Kenya already serves as East Africa’s primary internet traffic hub through submarine cable landings and cross-border terrestrial networks. Adding a Kuiper gateway deepens that role and adds LEO satellite as a third connectivity layer alongside fibre and mobile. Amazon also has a partnership with Vodafone to trial connecting Kuiper capacity to existing 4G and 5G networks, targeting areas where deploying conventional tower infrastructure is too expensive — a model several satellite operators are now pursuing with telcos as an alternative to tower-by-tower rural rollouts. Similar Kuiper-telco arrangements are taking shape in other markets.
The application puts Amazon in direct competition with Starlink, SpaceX’s satellite internet service, which has been operating in Kenya since 2022 and has since expanded into several other African markets. At roughly 100 dedicated LEO gateway stations operational worldwide at the end of 2025, Africa’s share of that infrastructure is still small. Investments in earlier LEO satellite infrastructure in Kenya have already cut network latency — particularly for video, voice calls, and cloud applications — which is the performance argument both Amazon and Vodafone will use to sign up enterprise customers ahead of consumer rollout.
Spectrum management and coexistence with terrestrial mobile networks remain open questions, and the CA has not indicated a timeline for its decision. But Kenya’s track record of approving infrastructure licences for large technology investors, combined with its position as East Africa’s main data interchange point, makes it the logical landing market for a programme that needs African ground infrastructure before it can serve African users.

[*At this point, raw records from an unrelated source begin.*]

-- ==== Sys2Proof/Decode.lean ====
section
/-! DEFINITION. Decoding a command word or a wire record from its bits, and the encoder beside it.
No record has an opcode (30_encoding.md R56): the place a word stands in says which kind it is (R57). -/

namespace Sys2Proof

/-- The places a word can stand in: the command word of `CTRL` (R54), the header and the records of a strategy A
stream, the even and the odd fields of a strategy B stream (R57). -/
inductive Place where
  | command
  | plHeader
  | plRecord
  | arlZero
  | arlOne
deriving DecidableEq, Repr

/-- How many bits the word at a place has (30_encoding.md R53). -/
def Place.width : Place → Nat
  | .command => 2
  | .plHeader => Config.plLenW
  | .plRecord => Config.plStartW + Config.plRunW
  | .arlZero => Config.arlW
  | .arlOne => Config.arlW

/-- Why bits are no instruction: each kind of incomplete word by its name (30_encoding.md R68). -/
inductive DecodeReject where
  | shortCommand
  | shortHeader
  | shortRunRecord
  | shortZeroField
  | shortOneField
deriving DecidableEq, Repr

/-- The name of the incomplete word of a place. -/
def Place.reject : Place → DecodeReject
  | .command => .shortCommand
  | .plHeader => .shortHeader
  | .plRecord => .shortRunRecord
  | .arlZero => .shortZeroField
  | .arlOne => .shortOneField

/-- The command table of 30_encoding.md R55: `CMD[1]` is `MODE`, `CMD[0]` is `STRATEGY`. -/
def commandOf : Mode → Strategy → Instr
  | .compress, .positionLength => .encPl
  | .compress, .alternating => .encArl
  | .expand, .positionLength => .decPl
  | .expand, .alternating => .decArl

/-- `MODE` as a bit: 0 compress, 1 expand (10_state.md R23). -/
def modeOfBit (b : Bit) : Mode := if b then .expand else .compress

/-- `STRATEGY` as a bit: 0 Position-Length, 1 Alternating Run-Length (10_state.md R23). -/
def strategyOfBit (b : Bit) : Strategy := if b then .alternating else .positionLength

/-- The instruction whose fields are the bits `s` at a place (30_encoding.md R55, R58 to R62). -/
def decodeFields (p : Place) (s : List Bit) : Instr :=
  match p with
  | .command => commandOf (modeOfBit (s.getD 0 false)) (strategyOfBit (s.getD 1 false))
  | .plHeader => .plHdr (val (s.take Config.plLenW))
  | .plRecord => .plRun (val (s.take Config.plStartW)) (val ((s.drop Config.plStartW).take Config.plRunW))
  | .arlZero => .arlZ (val (s.take Config.arlW))
  | .arlOne => .arlO (val (s.take Config.arlW))

/-- Decoding, total on any bits: the instruction at a place and the bits that follow it (30_encoding.md R72).
Every complete word is an instruction (R56); an incomplete one is rejected by name (R68). -/
def decode (p : Place) (s : List Bit) : Except DecodeReject (Instr × List Bit) :=
  if s.length < p.width then .error p.reject
  else .ok (decodeFields p (s.take p.width), s.drop p.width)

/-- Decoding a wire record from bytes, earliest stream bit in bit 7 of the first byte (20_memory.md R37). -/
def decodeBytes (p : Place) (bytes : List Byte) : Except DecodeReject (Instr × List Bit) :=
  decode p (unpackAll bytes)

/-! ## The encoder -/

/-- The place an instruction stands in (30_encoding.md R57). -/
def Instr.place : Instr → Place
  | .encPl => .command
  | .encArl => .command
  | .decPl => .command
  | .decArl => .command
  | .plHdr _ => .plHeader
  | .plRun _ _ => .plRecord
  | .arlZ _ => .arlZero
  | .arlO _ => .arlOne

/-- The bits of an instruction, most significant first (30_encoding.md R55, R58 to R61). -/
def encode : Instr → List Bit
  | .encPl => [false, false]
  | .encArl => [false, true]
  | .decPl => [true, false]
  | .decArl => [true, true]
  | .plHdr len => bits Config.plLenW len
  | .plRun start length => bits Config.plStartW start ++ bits Config.plRunW length
  | .arlZ z => bits Config.arlW z
  | .arlO o => bits Config.arlW o

/-- The value a host writes to `CTRL` to give a command with `START` (10_state.md R23): `CMD` in bits 2:1. -/
def startWord (i : Instr) : Nat := 2 * val (encode i) + 1

/-! ## Words numbered as spec/opcode_table.json numbers them -/

/-- The place of a table word of `nbits` bits (log entry 11): the records differ in width, but a command and the two
8-bit fields do not once a command is given in a whole byte, so an 8-bit word of value 0 to 3 is taken as a command
and any other as the field that comes first in a strategy B stream, a zero-field. -/
def tablePlace (nbits w : Nat) : Option Place :=
  if nbits = 24 then some .plRecord
  else if nbits = 16 then some .plHeader
  else if nbits ≤ 8 ∧ w < 4 then some .command
  else if nbits = 8 then some .arlZero
  else none

/-- The bits of a table word at its place: bit 0 of `w` is the last stream bit (30_encoding.md R72). -/
def tableBits (p : Place) (w : Nat) : List Bit := bits p.width w

/-- The instruction the decoder reads from a word of the opcode table. -/
def decodeTableWord (nbits w : Nat) : Option Instr :=
  match tablePlace nbits w with
  | none => none
  | some p =>
    if 2 ^ nbits ≤ w then none
    else match decode p (tableBits p w) with
      | .ok (i, _) => some i
      | .error _ => none

end Sys2Proof
end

If the CA approves, Kenya becomes Amazon’s continental anchor for Kuiper ground infrastructure, and East African enterprise and business customers gain a second major LEO provider competing against Starlink. The Kuiper-Vodafone partnership adds a different angle: instead of competing only for direct-to-home subscribers, Amazon is positioning Kuiper as a backhaul and coverage-extension tool for mobile operators, which could push rural connectivity forward across East Africa regardless of which LEO service consumers eventually choose.